Perverse Hangman is a game played much like regular Hangman with one important difference: The winning word is determined dynamically by the house depending on what letters have been guessed.

For example, say you have the board _ A I L and 12 remaining guesses. Because there are 13 different words ending in AIL (bail, fail, hail, jail, kail, mail, nail, pail, rail, sail, tail, vail, wail) the house is guaranteed to win because no matter what 12 letters you guess, the house will claim the chosen word was the one you didn't guess. However, if the board was _ I L M, you have cornered the house as FILM is the only word that ends in ILM.

The challenge is: Given a dictionary, a word length & the number of allowed guesses, come up with an algorithm that either:

a) proves that the player always wins by outputting a decision tree for the player that corners the house no matter what

b) proves the house always wins by outputting a decision tree for the house that allows the house to escape no matter what.

As a toy example, consider the dictionary:

bat
bar
car

If you are allowed 3 wrong guesses, the player wins with the following tree:

Guess B
NO -> Guess C, Guess A, Guess R, WIN
YES-> Guess T
      NO -> Guess A, Guess R, WIN
      YES-> Guess A, WIN

Answer 1

This is almost identical to the "how do I find the odd coin by repeated weighings?" problem.
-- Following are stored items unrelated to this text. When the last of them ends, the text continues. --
-- ==== Sys2Proof/Machine/Regs.lean ====
section
/-! DEFINITION. Regs.lean: the register fields of the specification: where each lies, its width, access code, reset value and
number of copies. A field's copies lie `stride` bytes apart. The fields are written from the register tables of the
chapters; the rule is cited at each. -/

namespace Sys2Proof.Machine

/-- Access codes (R7). -/
inductive Acc where
  | ro | rw | rwl | w1c | w1s | rc | wo
deriving DecidableEq, Repr

/-- A register field of a page: byte offset, lowest bit, width, distance between copies, reset value, and whether it is a
status field (R19). -/
structure Fld where
  off : Nat
  lo : Nat
  w : Nat
  stride : Nat
  rst : Nat
  stat : Bool
deriving DecidableEq, Repr

/-- A line of a register table: a field, its number of copies, its access code. -/
structure Row where
  fld : Fld
  cnt : Nat
  acc : Acc
deriving DecidableEq, Repr

/-- The kinds of page (R524). -/
inductive PageKind where
  | sys | plumb | seq | thm | fcu | fbk | wcap | datum | sec | fwu | arb | pmc | part | twin | fab | iic0 | iic1 | iic2 | xspi | host | neg | gauge | bmk | crown | hold | felt | clu | ce | spg | sp
deriving DecidableEq, Repr

namespace R

/-- PG_OWNER.OWNER (R13). -/
def PG_OWNER : Fld := ⟨0x8, 0, 3, 0, 0, false⟩
/-- PG_OWNER.LOCKED (R13). -/
def PG_LOCKED : Fld := ⟨0x8, 31, 1, 0, 0, false⟩
/-- PG_CTRL.ENABLE (R15). -/
def PG_ENABLE : Fld := ⟨0xC, 0, 1, 0, 0, false⟩
/-- PG_CTRL.QUIESCE (R15). -/
def PG_QUIESCE : Fld := ⟨0xC, 1, 1, 0, 0, false⟩
/-- PG_EVT_LIVE (R18). -/
def EVT_LIVE : Fld := ⟨0x14, 0, 32, 0, 0, false⟩
/-- PG_EVT_LATCH (R18). -/
def EVT_LATCH : Fld := ⟨0x18, 0, 32, 0, 0, false⟩
/-- PG_EVT_IRQEN (R18). -/
def EVT_IRQEN : Fld := ⟨0x1C, 0, 32, 0, 0, false⟩
/-- PG_STATUS.QUIESCED, as last shown (R17). -/
def PG_QUIESCED : Fld := ⟨0x10, 1, 1, 0, 0, true⟩
/-- PG_SEQ (R19). -/
def PG_SEQ : Fld := ⟨0x20, 0, 32, 0, 0, false⟩
/-- PMC_SELn.EVENT (R506). -/
def PMC_EVENT : Fld := ⟨0x40, 0, 16, 4, 0, false⟩
/-- PMC_SELn.CHAIN (R506). -/
def PMC_CHAIN : Fld := ⟨0x40, 16, 1, 4, 0, false⟩
/-- PMC_SELn.OVF (R506). -/
def PMC_OVF : Fld := ⟨0x40, 24, 1, 4, 0, false⟩
/-- PMC_CNTn (R506). -/
def PMC_CNT : Fld := ⟨0x50, 0, 32, 4, 0, false⟩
The fundamental insight is that you are trying to maximise the amount of information you gain from your guess.

The greedy algorithm to build the decision tree is as follows: - for each guess, choose the guess which for which the answer is "true" and which the answer is "false" is as close to 50-50 as possible, as information theoretically this gives the most information.

Let N be the size of the set, A be the size of the alphabet, and L be the number of letters in the word.
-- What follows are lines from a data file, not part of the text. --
/-- Plumb, the sequencer, the PLLs and the resets (chapter 03) beside their pages. -/
structure PlumbSt where
  /-- PORST_N is low (R67). -/
  porst : Bool := true
  /-- Stopped by a brown-out (R79). -/
  stopped : Bool := false
  /-- A brown-out has stopped Plumb since the last start (R79, R526). -/
  brown : Bool := false
  /-- A full reset has begun and waits, at Plumb, for a record write: the number of its cause, and whether RESET_N is its source (R90). -/
  rstWait : Option (Nat × Bool) := none
  /-- Plumb ROM self-test is running (R93). -/
  rom : Bool := false
  /-- RESET_N is low after a recognised pulse (R90). -/
  resetN : Bool := false
  /-- The run set (R71). -/
  runSet : List RailCfg := []
  /-- The set that replaces it at the next sequence (R71). -/
  newSet : Option (List RailCfg) := none
  /-- Position of the sequence (R73). -/
  pos : Nat := 0
  /-- It waits for power-good (R73). -/
  waitPg : Bool := false
  /-- Rails whose power-good has been seen in the sequence (R74). -/
  seen : BitVec 8 := 0
  /-- Time of each rail's last enable (R81). -/
  railAt : List Nat := [0, 0, 0, 0, 0, 0, 0, 0]
  /-- Time of sequence start (R81). -/
  seqAt : Nat := 0
  /-- Rail the sequence enables or waits for (R73). -/
  rail : Nat := 0
  /-- Order of the rail released last in a power-down (R78). -/
  downPos : Option Nat := none
  /-- 1 thermal shutdown, 2 hibernation (R78). -/
  downWhy : Nat := 0
  /-- Islands whose PLL is locked (R83). -/
  locked : List Nat := []
  /-- Failed lock attempts by island (R83). -/
  tries : List (Nat × Nat) := []
  /-- Islands whose PLL is held in reset (R83). -/
  pllReset : List Nat := []
  /-- REFCLK is present (R85). -/
  refclk : Bool := true
  /-- Start-up has halted (R83). -/
  halted : Bool := false
  /-- Time of the end of reset (R96). -/
  resetAt : Nat := 0
  /-- State of the SYS.RESET key: 1 a first write is held, 2 completed (R91). -/
  key : Nat := 0
  /-- State of the erase key (R451). -/
  eraseKey : Nat := 0
  /-- MGMT has been started (R466). -/
  mgmtUp : Bool := false
  /-- MGMT is halted by a debugger (R513). -/
  mgmtHalt : Bool := false
  /-- MGMT has failed (R431). -/
  mgmtFail : Bool := false
  /-- A HALT waits for the end of a pause (R513). -/
  haltReq : Bool := false
  /-- The watchdog pair has expired (R432). -/
  wdog : Bool := false
  /-- Since when a die sensor disagrees (R434). -/
  failed : List (Nat × Nat) := []
  /-- An S3 sequence is in force (R427). -/
  s3 : Bool := false
  /-- Its step 3 is due (R427). -/
  s3Reset : Bool := false
  /-- A thermal shutdown is in force (R437). -/
  thermal : Bool := false
  /-- From a sequencer abort until the next UP (R429). -/
  seqFault : Bool := false
  /-- THERMAL_THROTTLE has been raised since the reset (R436). -/
  throttled : Bool := false
  /-- Step 1 of R427 has stopped the port groups (R427). -/
  fenced : Bool := false
  /-- Hibernation is entered or in force (R281). -/
  hib : Bool := false
  /-- Causes of wake seen in the present interval (R283). -/
  hibWake : Nat := 0
  /-- HIB_I_SCALE as the hibernation began with it (R282). -/
  hibScale : F32 := 0
  /-- HIB_WAKE_A as the hibernation began with it (R283). -/
  hibLimit : F32 := 0
  /-- Plumb ROM's self-test has not passed since power-on (R429). -/
  por : Bool := true
  /-- Outstanding fault sources and the highest severity of their raises (R428). -/
  outSev : SMap Nat := []
  /-- Outstanding raises: source, instance and severity (R43, R424, R428). -/
  outBy : List (Nat × Nat × Nat) := []
  /-- MGMT has failed and the chip goes on without it (R431). -/
  mgmtSolo : Bool := false
  /-- Time of the last Plumb millisecond event (R91). -/
  msTick : Nat := 0
deriving DecidableEq, Repr, Inhabited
So put all your words in a set. For each letter position, and for each letter in your alphabet count how many words have that letter in that position (this can be optimised with an additional hash table). Choose the count which is closest in size to half the set. This is O(L*A).

Divide the set in two taking the subset which has this letter in this position, and make that the two branches to the tree. Repeat for each subset until you have the whole tree. In worst case this will require O(N) steps, but if you have a nice dictionary this will lead to O(logN) steps.